作为示例,为了提高处理效率,可执行如下的过期数据删除操作:设置过期期限长度;以预定周期(例如,3个月)遍历与各个分片对应的第一级跳表和第二级跳表,通过定位第二级跳表中的时间戳的取值达到所述过期期限长度的节点来整体删除第二级跳表中的排列顺序在该节点之后的节点,其中,所述排列顺序为时间由近及远的排列顺序。例如,与设置的过期期限长度对应的时间戳的取值为2018060000000000,可通过上述过期数据删除操作将以上示例中添加到第二级跳表中的与表1中的3条数据对应的3个节点均删除。
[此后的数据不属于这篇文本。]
-- ==== Sys2Proof/Machine/Guards.lean ====
section
/-! DEFINITION. Run guards (R340 to R354): guard windows, GUARD_REPORT, the exchange of reports, the verdict and its effects. -/

namespace Sys2Proof.Machine

def setGuard (g : Guard) (s : State) : State := { s with guard := g }

/-- R353: a GUARD_VERDICT runs. -/
def verdictRuns (s : State) : Bool :=
  s.descs.any fun d => d.op == some .guardVerdict && d.outcome.isNone
    && d.copies.any fun c => c.st != .queued && c.st != .done && c.st != .stopped

/-- R353: a gated OPT_STEP is parked. -/
def gatedParked (s : State) : Bool :=
  s.descs.any fun d => d.op == some .optStep && isGated d && d.outcome.isNone
    && d.copies.any fun c => match c.st with | .parked _ _ | .inPlace _ => true | _ => false

/-! ### Windows, R341 -/

/-- R341, R252, R253: the window closes at a stamp and the next opens there: a record of the same tick counts toward the next, and
records within the headland of the stamp are counted. The closed window's count, and the state. -/
def closeWindow (now : DWord) (s : State) : Nat × State :=
  let g := s.guard
  let next := (g.recent.filter fun r => r.1 == now).length
  let near := g.recent.filter fun r => !r.2 && inHeadland s r.1 now
  let g1 := { g with windowNf := next, winStart := some now,
                     recent := g.recent.map fun r => (r.1, r.2 || inHeadland s r.1 now) }
  (hold 0xFFFFFFFF (g.windowNf - next), near.foldl (fun s _ => guardHeadland s) (setGuard g1 s))

/-! ### GUARD_REPORT -/

def greLoss (d : Desc) : Nat := d.fld 16 0 44
def greNorms (d : Desc) : List Nat := [d.fld 24 0 44, d.fld 32 0 44].filter (· != 0)
def greRound (d : Desc) : Word := BitVec.ofNat 32 (d.fld 40 0 32)

/-- An address that is named and not aligned or not reached. -/
def namedBad (s : State) (a align n : Nat) : Bool := a != 0 && !recordOk s .iod a n align

/-- R352: the conditions of a GUARD_REPORT that fail, in order. -/
def reportChecks (s : State) (d : Desc) : List (Nat × Bool) :=
  [(16, rsv44 d 16 || namedBad s (greLoss d) 8 8),
   (24, rsv44 d 24 || namedBad s (d.fld 24 0 44) 32 32),
   (32, rsv44 d 32 || namedBad s (d.fld 32 0 44) 32 32),
   (40, greRound d != s.guard.doneRound + 1 || s.guard.posted.isSome),
   (44, d.fld 44 1 31 != 0 || anySet d.bytes 48 16)]

/-- The larger of two FP32 values; where one is a NaN the spec states none (log 11). -/
def largerOf (a b : Word) (s : State) : Word × State :=
  let x := decodeF fp32 a.toNat
  let y := decodeF fp32 b.toNat
  if x.isNan || y.isNan then
    let (c, s1) := drawFree s
    (BitVec.ofNat 32 c, s1)
  else (if flt x y then b else a, s)

/-- R347: the value of an FP32 word; the guard unit flushes no subnormal, which R68 asks of the array, the vector and Hearth engines. -/
def fp32Val (w : Word) : FVal := decodeF fp32 w.toNat

/-- R347: an operation's result rounded by RNE. -/
def fp32Round (x : FVal) : FVal := decodeF fp32 (encodeF fp32 .rne 2 x)

/-- R347: sums and products of FP32 values, each rounded by RNE. -/
def add32 (a b : FVal) : FVal := fp32Round (fadd a b)
def mul32 (a b : FVal) : FVal := fp32Round (fmul a b)
def sub32 (a b : FVal) : FVal := fp32Round (fsub a b)

/-- R344: the bytes of a report. -/
def reportBytes (round : Word) (nf : Nat) (loss lossW sumsq amax : Nat) (tag : Nat) (force : Bool) : List Byte :=
  leBytes 4 round.toNat ++ leBytes 4 nf ++ leBytes 4 loss ++ leBytes 4 lossW ++ leBytes 4 sumsq ++ leBytes 4 amax
    ++ leBytes 4 (tag + at' (bit force) 16) ++ leBytes 4 0

/-- R343: GUARD_REPORT, whose start has closed a window with a count, reads its records and posts the report. -/
def postReport (d : Desc) (count : Nat) (s : State) : State :=
  let rd (a off : Nat) : Nat := fieldAt (readBytes s .iod a 32) off 0 32
  let ns := greNorms d
  let nf := hold 0xFFFFFFFF (count + (ns.map fun a => rd a 16 + rd a 20).sum)
  let val (i off : Nat) : Nat := match ns[i]? with | some a => rd a off | none => 0
  let sumsq := bits32 (add32 (fp32Val (BitVec.ofNat 32 (val 0 0))) (fp32Val (BitVec.ofNat 32 (val 1 0))))
  let (amax, s2) := largerOf (BitVec.ofNat 32 (val 0 4)) (BitVec.ofNat 32 (val 1 4)) s
  let pair := if greLoss d = 0 then [] else readBytes s .iod (greLoss d) 8
  let b := reportBytes (greRound d) nf (fieldAt pair 0 0 32) (fieldAt pair 4 0 32) sumsq.toNat amax.toNat
    s.guard.cfgTag.toNat (d.fld 44 0 1 == 1)
  finishCopy d.ref .guard (Report.of stOk nf) (setGuard { s2.guard with posted := some b } s2)

/-- R342, R343: GUARD_REPORT. -/
def execGuardReport (d : Ref) (s : State) : Answer :=
  .next (atStage d .guardReport 0 (fun x s =>
    match firstError (reportChecks s x) with
    | some off => invalid d off s
    | none =>
      let loss := if greLoss x = 0 then [] else (List.range 8).map (greLoss x + ·)
      let norms := (greNorms x).flatMap fun a => (List.range 32).map (a + ·)
      let (count, s1) := closeWindow s.ft.ft s
      match badRead s .iod (loss ++ norms) with
      | some (a, p) => memUncorrectable d .guard a p 0 (symbolsAt s.mem p) s1
      | none => postReport x count s1) s)

/-! ### GUARD_VERDICT -/

def gvRound (d : Desc) : Word := BitVec.ofNat 32 (d.fld 32 0 32)
def gvRec (d : Desc) : Nat := d.fld 24 0 44
def gvSlot (d : Desc) : Nat := d.fld 36 0 3
def gvVc (d : Desc) : Nat := d.fld 36 3 3

/-- R352: the conditions of a GUARD_VERDICT that fail, in order. -/
def verdictChecks (s : State) (d : Desc) : List (Nat × Bool) :=
  let a := d.fld 16 0 44
  let alone := (memberList s a).length == 1
  [(16, rsv44 d 16 || memberListBad s a 1 || (!alone && (!s.adm.admitted || memberUnreached s a))),
   (24, rsv44 d 24 || namedBad s (gvRec d) 64 64),
   (32, gvRound d != s.guard.doneRound + 1 ||
      (match s.guard.posted with | some b => fieldAt b 0 0 32 != (gvRound d).toNat | none => true)),
   (36, d.fld 36 6 26 != 0 || decide (6 ≤ gvVc d)),
   (44, anySet d.bytes 44 20)]

/-- R346: the exchange of a GUARD_VERDICT begins: the module's report goes to every other member. -/
def beginExchange (d : Desc) (s : State) : State :=
  let ps := verdictMembers s d
  let me := rankOf ps (strapPos s)
  let others := (List.range ps.length).filter (· != me)
  let (inst, s1) := takeInst (gvSlot d) s
  let rep := s1.guard.posted.getD []
  let x := { newRun d.ref true (gvSlot d) inst 2 s1.ft.ft with
               want := others.map (fun r => { src := r, block := r, phase := true, left := 1 }), reports := [(me, rep)] }
  let s2 := setRun (some x) { s1 with coll := { s1.coll with waiting := s1.coll.waiting.filter (· != d.ref) } }
  replayEarly (gvSlot d) inst
    (others.foldl (fun s r => sendChunk (gvSlot d) inst.toNat 2 (gvVc d) (ps.getD r 0) me true 0 1 rep s) s2)

/-- R346, R351: at a descriptor boundary of the collective engine a waiting exchange begins; in Fenced none does. -/
def serviceExchange (s : State) : State :=
  let ready := s.coll.waiting.filterMap fun r => (findDesc s r).filter fun d => d.outcome.isNone && d.copies.any (·.st.waits)
  match ready with
  | [] => s
  | d :: _ => if targetBusy s .collective || (liveRun s).isSome || s.ms.mode == .fenced then s else beginExchange d s

/-- R345, R346: a GUARD_VERDICT starts: with one member its verdict can be formed; with more its exchange begins or waits for the
collective engine, and the descriptor parks. -/
def execGuardVerdict (d : Ref) (s : State) : Answer :=
  .next (atStage d .guardVerdict 0 (fun x s =>
    match firstError (verdictChecks (withSnap x s) x) with
    | some off => invalid d off s
    | none =>
      let s1 := updDesc d (updCopy .guard fun c => { c with stage := 1 }) s
      if (verdictMembers s x).length = 1 then s1
      else serviceExchange { parkCopy d .guard 1 s1 with coll := { s1.coll with waiting := s1.coll.waiting ++ [d] } }) s)

/-! ### The verdict, R347 to R350 -/

/-- R347: what the reports of all members come to. -/
structure Combined where
  nfTotal : Nat
  wSum : FVal
  mean : FVal
  norm2 : FVal
  amax : Word
  nfRank : Nat
  mismatch : Bool
  forced : Bool
deriving DecidableEq, Repr

/-- R347: the FP32 field of a report. -/
def repVal (b : List Byte) (off : Nat) : FVal := fp32Val (BitVec.ofNat 32 (fieldAt b off 0 32))

/-- R347: reports combined in ascending rank order. -/
def combineReports (round : Word) (rs : List (List Byte)) (s : State) : Combined × State :=
  let sum (f : List Byte → FVal) : FVal := rs.foldl (fun a b => add32 a (f b)) fzero
  let w := sum fun b => repVal b 12
  let l := sum fun b => mul32 (repVal b 8) (repVal b 12)
  let (amax, s1) := rs.foldl (fun (a, s) b => largerOf a (BitVec.ofNat 32 (fieldAt b 20 0 32)) s) ((0 : Word), s)
  let tags := rs.map fun b => fieldAt b 24 0 16
  ({ nfTotal := hold 0xFFFFFFFF (rs.map fun b => fieldAt b 4 0 32).sum, wSum := w,
     mean := if w.isZero then fzero else fp32Round (fdiv l w), norm2 := sum fun b => repVal b 16, amax := amax,
     nfRank := (rs.findIdx? fun b => fieldAt b 4 0 32 != 0).getD 0x7FFF,
     mismatch := rs.any (fun b => fieldAt b 0 0 32 != round.toNat) || tags.any (fun t => t != tags.getD 0 0),
     forced := rs.any fun b => fieldAt b 24 16 1 == 1 }, s1)

/-- R347: the absolute value. -/
def absF (x : FVal) : FVal := match x with | .fin _ m e => .fin false m e | .inf _ => .inf false | y => y

/-- R347: the tests NF_TRIP, LOSS_TRIP and NORM_TRIP. -/
def nfTrip (g : Guard) (c : Combined) : Bool :=
  decide (g.nfLimit.toNat < c.nfTotal) || !c.mean.isFinite || !c.norm2.isFinite
def lossTrip (g : Guard) (c : Combined) : Bool :=
  g.lossEn && !c.wSum.isZero && decide (g.warmup ≤ g.seen)
    && flt (mul32 (fp32Val g.spike) (absF (fp32Val g.avg))) (sub32 c.mean (fp32Val g.avg))
def normTrip (g : Guard) (c : Combined) : Bool :=
  let n := fp32Val g.normLimit
  n.isFinite && flt fzero n && flt (mul32 n n) c.norm2

/-- R349: the verdict word. -/
def verdictWord (g : Guard) (c : Combined) (round : Word) (trip : Bool) (consec : Nat) : DWord :=
  BitVec.ofNat 64 (bit trip + at' (bit (nfTrip g c)) 1 + at' (bit (lossTrip g c)) 2 + at' (bit (normTrip g c)) 3
    + at' (bit c.mismatch) 4 + at' (bit c.forced) 5 + at' (bit c.wSum.isZero) 7 + at' consec 8 + at' c.nfRank 16
    + at' round.toNat 32)

/-- R348: the state of the guard unit after a round. -/
def updateGuard (g : Guard) (c : Combined) (round : Word) (trip : Bool) : Guard :=
  if trip then { g with consec := hold 255 (g.consec + 1) }
  else
    let g1 := { g with consec := 0, lastClear := round }
    if c.wSum.isZero then g1 else
      let a := fp32Val g.avg
      let avg := if g.seen = 0 then c.mean else add32 a (mul32 (sub32 c.mean a) (.fin false 1 (-(g.alpha : Int))))
      { g1 with avg := bits32 avg, seen := hold 0xFFFF (g.seen + 1) }

/-- R350: the bytes of the verdict record. -/
def verdictRecord (g : Guard) (c : Combined) (word : DWord) (members : Nat) (now : DWord) : List Byte :=
  leBytes 8 word.toNat ++ leBytes 4 c.nfTotal ++ leBytes 4 (bits32 c.mean).toNat ++ leBytes 4 (bits32 c.norm2).toNat
    ++ leBytes 4 c.amax.toNat ++ leBytes 4 g.avg.toNat ++ leBytes 4 (bits32 c.wSum).toNat ++ leBytes 4 members
    ++ leBytes 4 g.lastClear.toNat ++ leBytes 8 now.toNat ++ List.replicate 16 0

/-- R350 step 3: OPT_STEPs that wait for a round resume, and their gate is decided. -/
def resumeGated (round : Word) (s : State) : State :=
  wakeCopies (fun d _ => d.op == some .optStep && isGated d && d.outcome.isNone && vround d == round) s

/-- R350: a verdict is held, recorded, logged, and told of. -/
def settleVerdict (g : Guard) (round : Word) (word : DWord) (s : State) : State :=
  let held := g.held ++ [(round, word)]
  let s1 := setGuard { g with doneRound := round, held := held.drop (held.length - 64), posted := none,
                              trips := if word.getLsbD 0 then g.trips.add 1 else g.trips } s
  let s2 := logEvent lkVerdict (leBytes 4 round.toNat ++ leBytes 4 0 ++ leBytes 8 word.toNat) (resumeGated round s1)
  if word.getLsbD 0 then raiseVector 68 s2 else s2

/-- R350: the GUARD_VERDICT is done with a word. -/
def endVerdict (d : Desc) (word : DWord) (s : State) : State :=
  let rep := Report.of stOk (word.toNat % 2 ^ 32)
  match copyAt d .guard with
  | some c => if c.st.waits then endWait d.ref .guard rep s else finishCopy d.ref .guard rep s
  | none => s

/-- R389: during replay, the verdict that the log holds for a round is taken as the round's verdict. -/
def takenVerdict (s : State) (d : Desc) (round : Word) : Option DWord :=
  if d.replayed then (s.yoke.replayVerdicts.find? fun v => v.1 == round).map (·.2) else none

/-- R340, R352: the round of a GUARD_VERDICT is no longer the next one, since another has completed it: the descriptor completes with
DESC_INVALID (log 88). -/
def missRound (d : Desc) (s : State) : State :=
  let s1 := setRun (if s.coll.run.any (·.ref == d.ref) then none else s.coll.run) s
  let rep := Report.of stDescInvalid 32
  match copyAt d .guard with
  | some c => if c.st.waits then endWait d.ref .guard rep s1 else finishCopy d.ref .guard rep s1
  | none => s1

/-- R347 to R350: the verdict of a round is formed from the members' reports. -/
def formVerdict (d : Desc) (rs : List (List Byte)) (s : State) : State :=
  if gvRound d ≠ s.guard.doneRound + 1 then missRound d s else
  let round := gvRound d
  let (c, s1) := combineReports round rs s
  let g := s1.guard
  let taken := takenVerdict s1 d round
  let trip := match taken with
    | some w => w.getLsbD 0
    | none => nfTrip g c || lossTrip g c || normTrip g c || c.mismatch || c.forced
  let g1 := updateGuard g c round trip
  let word := taken.getD (verdictWord g c round trip g1.consec)
  let b := verdictRecord g1 c word rs.length s1.ft.ft
  let s2 := setRun (if s1.coll.run.any (·.ref == d.ref) then none else s1.coll.run) s1
  let s3 := settleVerdict { g1 with vrec := b } round word s2
  endVerdict d word (if gvRec d = 0 then s3 else storeBy d.ref .guard .iod (addressed (gvRec d) b) s3)

/-- R346: the reports of an exchange in ascending rank. -/
def orderedReports (x : CollRun) : List (List Byte) :=
  (List.range x.reports.length).filterMap fun r => (x.reports.find? fun p => p.1 == r).map (·.2)

/-- R347, R351: every report of the exchange has arrived, and its verdict is to be formed. -/
def allReported (s : State) (r : Ref) : Bool := s.coll.run.any fun x => x.exchange && x.ref == r && x.want.isEmpty && x.bad.isNone

/-- R347, R350: every report has arrived and the verdict is formed. -/
def execVerdictForm (d : Ref) (s : State) : Answer :=
  .next <|
    match findDesc s d with
    | none => s
    | some x =>
      match copyAt x .guard with
      | none => s
      | some c =>
        if x.op != some .guardVerdict || x.outcome.isSome || c.stage != 1 then s
        else if c.st == .running then
          (if (verdictMembers s x).length ≠ 1 then s
           else match s.guard.posted with
             | some b => formVerdict x [b] s
             | none => if gvRound x ≠ s.guard.doneRound + 1 then missRound x s else s)
        else match liveRun s with
          | some r => if c.st.waits && allReported s d then formVerdict x (orderedReports r) s else s
          | none => s

/-- R267, R351: a GUARD_VERDICT whose limit passes before every report has arrived completes with TIMEOUT. -/
def verdictTimeout (d : Desc) (s : State) : State :=
  let us := d.fld 40 0 32
  match copyAt d .guard with
  | some c =>
    if d.op == some .guardVerdict && d.outcome.isNone && c.st.waits && pastLimit s us c.since && !allReported s d.ref then
      let s1 := setRun (if s.coll.run.any (·.ref == d.ref) then none else s.coll.run) s
      endWait d.ref .guard (Report.of stTimeout 0) { s1 with coll := { s1.coll with waiting := s1.coll.waiting.filter (· != d.ref) } }
    else s
  | none => s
图6示出根据本公开示例性实施例的管理内存数据的系统的框图。如图6中所示,根据本公开示例性实施例的管理内存数据的系统包括:分片管理装置410和跳表管理装置420。
分片管理装置410用于设置多个分片组,其中,每个分片组包括至少一个分片,每个分片组中的所有分片对应统一的索引字段和排序字段,不同分片组的索引字段不同,并且,不同分片组的排序字段相同或不同。
跳表管理装置420用于为每个分片分别构建对应的第一级跳表和第二级跳表,其中,与每个分片对应的第一级跳表被设置为用于存储以数据记录中关于所述每个分片的索引字段的取值为关键字且以指示第二级跳表的指针或对象为与该关键字对应的值的节点,与所述每个分片对应的第二级跳表被设置为用于存储以所述数据记录中关于所述每个分片的排序字段的取值为关键字且以指示用于存储所述数据记录的至少一个属性字段的取值的存储空间的指针为与该关键字对应的值的节点。
作为示例,与所有分片组对应的第二级跳表共享所述存储空间且所述存储空间存储所述数据记录的全部属性字段的取值,或者,与同一分片组对应的第二级跳表共享同一存储空间且所述同一存储空间存储所述数据记录的除了与所述同一分片组对应的索引字段和排序字段之外的所有属性字段的取值。
图7示出根据本公开示例性实施例的在内存中维护数据的系统的框图。如图7中所示,根据本公开示例性实施例的在内存中维护数据的系统包括:分片确定装置510、节点查找装置520和节点管理装置530。
分片确定装置510用于针对多个分片组中的每个分片组,根据待插入的数据记录的关于所述每个分片组的索引字段的取值来确定对应的分片,其中,每个分片组包括至少一个分片,每个分片组中的所有分片对应统一的索引字段和排序字段,不同分片组的索引字段不同,并且,不同分片组的排序字段相同或不同,每个分片分别对应第一级跳表,第一级跳表用于存储以数据记录中关于对应分片的索引字段的取值为关键字且以指示第二级跳表的指针或对象为与该关键字对应的值的节点。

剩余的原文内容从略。